3.iphone&ipad deployment
Open Xcode, import the library and the ML file generated above
import SwiftUI
import StableDiffusion
import CoreML
struct ContentView: View {
@State var prompt: String = "a photo of an astronaut riding a horse on mars"
@State var step = 10
@State var seed = 100
@State var image: CGImage?
@State var progress = 0.0
@State var generating = false
@State var booting = true
@State var pipeline: StableDiffusionPipeline?
private let disableSafety = false
var body: some View {
VStack {
if booting {
Text("Initializing...")
} else {
if let image {
Image(uiImage: UIImage(cgImage: image))
.resizable()
.scaledToFit()
}
if generating {
ProgressView(value: progress)
}
if !generating {
TextField("Prompt", text: $prompt)
Stepper(value: $step, in: 1...100) {
Text("steps: \(step)")
}
Stepper(value: $seed, in: 0...10000) {
Text("Seed: \(seed)")
}
Button("Generate") {
progress = 0.0
image = nil
generating = true
Task.detached(priority: .high) {
var images: [CGImage?]?
do {
print("generate")
images = try pipeline?.generateImages(prompt: prompt, stepCount: step,seed: seed, disableSafety: disableSafety, progressHandler: {
progress in
print("test")
self.progress = Double(progress.step) / Double(step)

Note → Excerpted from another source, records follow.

-- ==== Sys2Proof/Laws/Completion.lean ====
section
/-! SUPPORT. What an offer to the record queue, the completion of a close and a missed interval do, once each, in the terms of the
statements (R86, R87, R101 to R105, R148, R152). -/

namespace Sys2Proof.Machine

/-- An offer fits exactly when its words and the used ones are at most 2048 (R101). -/
theorem RecordQueue.outcome_stored_iff (q : RecordQueue) {n : Nat} (h : 1 ≤ n) : q.outcome n = .stored ↔ q.used + n ≤ 2048 := by
  unfold RecordQueue.outcome RecordQueue.free
  have h2048 : Config.memoryWords = 2048 := rfl
  constructor
  · intro hs
    split at hs
    · omega
    · split at hs <;> cases hs
  · intro hs
    rw [if_pos (by omega)]

/-- What an offer does (R101 to R105). -/
theorem State.offerRecord_eq (s : State) (r : Record) : s.offerRecord r = s.tookOffer r := by
  have h := s.queue.outcome_stored_iff (n := r.words.length) (by rw [Record.words_length]; omega)
  unfold State.offerRecord State.tookOffer RecordQueue.losesAt RecordQueue.reachesLevel
  by_cases hf : s.queue.used + r.words.length ≤ 2048
  · have hb : (s.queue.threshold != 0 && s.queue.count + 1 == s.queue.threshold.toNat) =
        decide (s.queue.threshold ≠ 0 ∧ s.queue.count + 1 = s.queue.threshold.toNat) := by
      rw [Bool.eq_iff_iff]; simp
    simp only [h.mpr hf, hf, if_true, bne_self_eq_false, beq_self_eq_true, Bool.true_and, hb, State.setCauseIf, Bool.false_eq_true,
      if_false, decide_eq_true_eq, State.setCause]
    split <;> rfl
  · have hn : s.queue.outcome r.words.length ≠ .stored := fun hh => hf (h.mp hh)
    simp [hn, hf, State.setCauseIf, State.setCause]

/-- The GAP record of R152, where one is due and there is something to report. -/
theorem State.buildDueGap_of_idle (s : State) (h : s.ic.stage = .idle) : s.buildDueGap =
    match s.ic.gapDue, s.ic.firstMissed with
    | true, some f => State.tookOffer { s with ic := { s.ic with
        nextSeq := s.ic.nextSeq + 1, anyBuilt := true, missed := 0, firstMissed := none, gapDue := false } }
        (gapRecord f s.ic.missed s.ic.nextSeq s.queue.lost)
    | _, _ => s := by
  unfold State.buildDueGap State.buildGap
  cases hg : s.ic.gapDue <;> cases hf : s.ic.firstMissed <;> simp [h, State.offerRecord_eq]

/-- Where no GAP record is built at once, it stays due (R152). -/
theorem State.buildDueGap_of_busy (s : State) (h : s.ic.stage ≠ .idle) : s.buildDueGap = s := by
  simp [State.buildDueGap, h]

/-- STORE and the completion of the close are the offer, the end of the close, the GAP record that is due and the release of a
deferred boundary, in this order (R86, R87, R152). -/
theorem State.storeStage_eq (s : State) (r : Record) (h : s.ic.built = some r) :
    s.storeStage = (s.tookOffer r).closeDone.buildDueGap.releaseDeferred := by
  simp [State.storeStage, h, State.offerRecord_eq, State.completeClose, State.closeDone, State.modifyBank, State.setCause]

/-- What the end of a missed interval does (R148). -/
theorem State.missInterval_spec (s : State) (t : DateTime) (v : Bool) : s.missEnded (s.missInterval t v) t v := by
  unfold State.missInterval State.missEnded
  set m : State := { s with ic := { s.ic with
    firstMissed := some (s.ic.firstMissed.getD ⟨s.openBank.start.stamp, s.openBank.nominal, s.openBank.flags.timeInv⟩)
    missed := satInc s.ic.missed } } with hm
  obtain ⟨h1, h2, h3, h4, h5, h6⟩ := m.opening_spec .boundary t v s.openTag
  refine ⟨h1, h2, ?_, h4, h5, h6⟩
  rw [show (State.opening m .boundary t v s.openTag).ic = m.ic from h3, hm]
  cases s.ic.firstMissed <;> rfl

end Sys2Proof.Machine
end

if let image = progress.currentImages.first {
self.image = image
}
return true
})
} catch let error {
print(error.localizedDescription)
}
print("finish")
if let image = images?.first {
self.image = image
}
generating = false
}
}
}
}
}
.padding()
.onAppear{
Task.detached(priority: .high) {
do {
print(os_proc_available_memory())
guard let path = Bundle.main.path(forResource: "CoreMLModels", ofType: nil, inDirectory: nil) else {
fatalError("Fatal error: failed to find the CoreML models.")
}
let resourceURL = URL(fileURLWithPath: path)
let config = MLModelConfiguration()
config.computeUnits = .cpuAndNeuralEngine
pipeline = try StableDiffusionPipeline(resourcesAt: resourceURL, configuration: config,reduceMemory: true)
try pipeline?.loadResources()
print("initialized pipeline")
} catch let error {
print("error initializing pipeline")
print(error.localizedDescription)
}
booting = false
}
}
}
}
struct ContentView_Previews: PreviewProvider {
static var previews: some View {
ContentView()
}
}
Recommended on iPad and Mac config.computeUnits = .cpuAndNeuralEngine
. If you want to continue deploying on the iPhone, change it to this config.computeUnits = .cpuAndGPU
, then come to the Signing interface, click Capability, and select Increased Memory Limit. In this way, it can run on the real iPhone. This project requires a little more than 3GB of memory on the real iPhone. I am an iPhone 14pro, and the default available memory of the program is also a little more than 3GB. Therefore, the available memory can be increased to about 4GB through the Increased Memory Limit before it can run. In addition, even if the memory usage is increased, the neural engine will still receive memory errors, which can only be reported with the GPU. iPad air5 does not have this error and can report both. The running speed of the GPU is a bit slower than the neural engine, but it is cool that a mobile phone can run diffusion locally.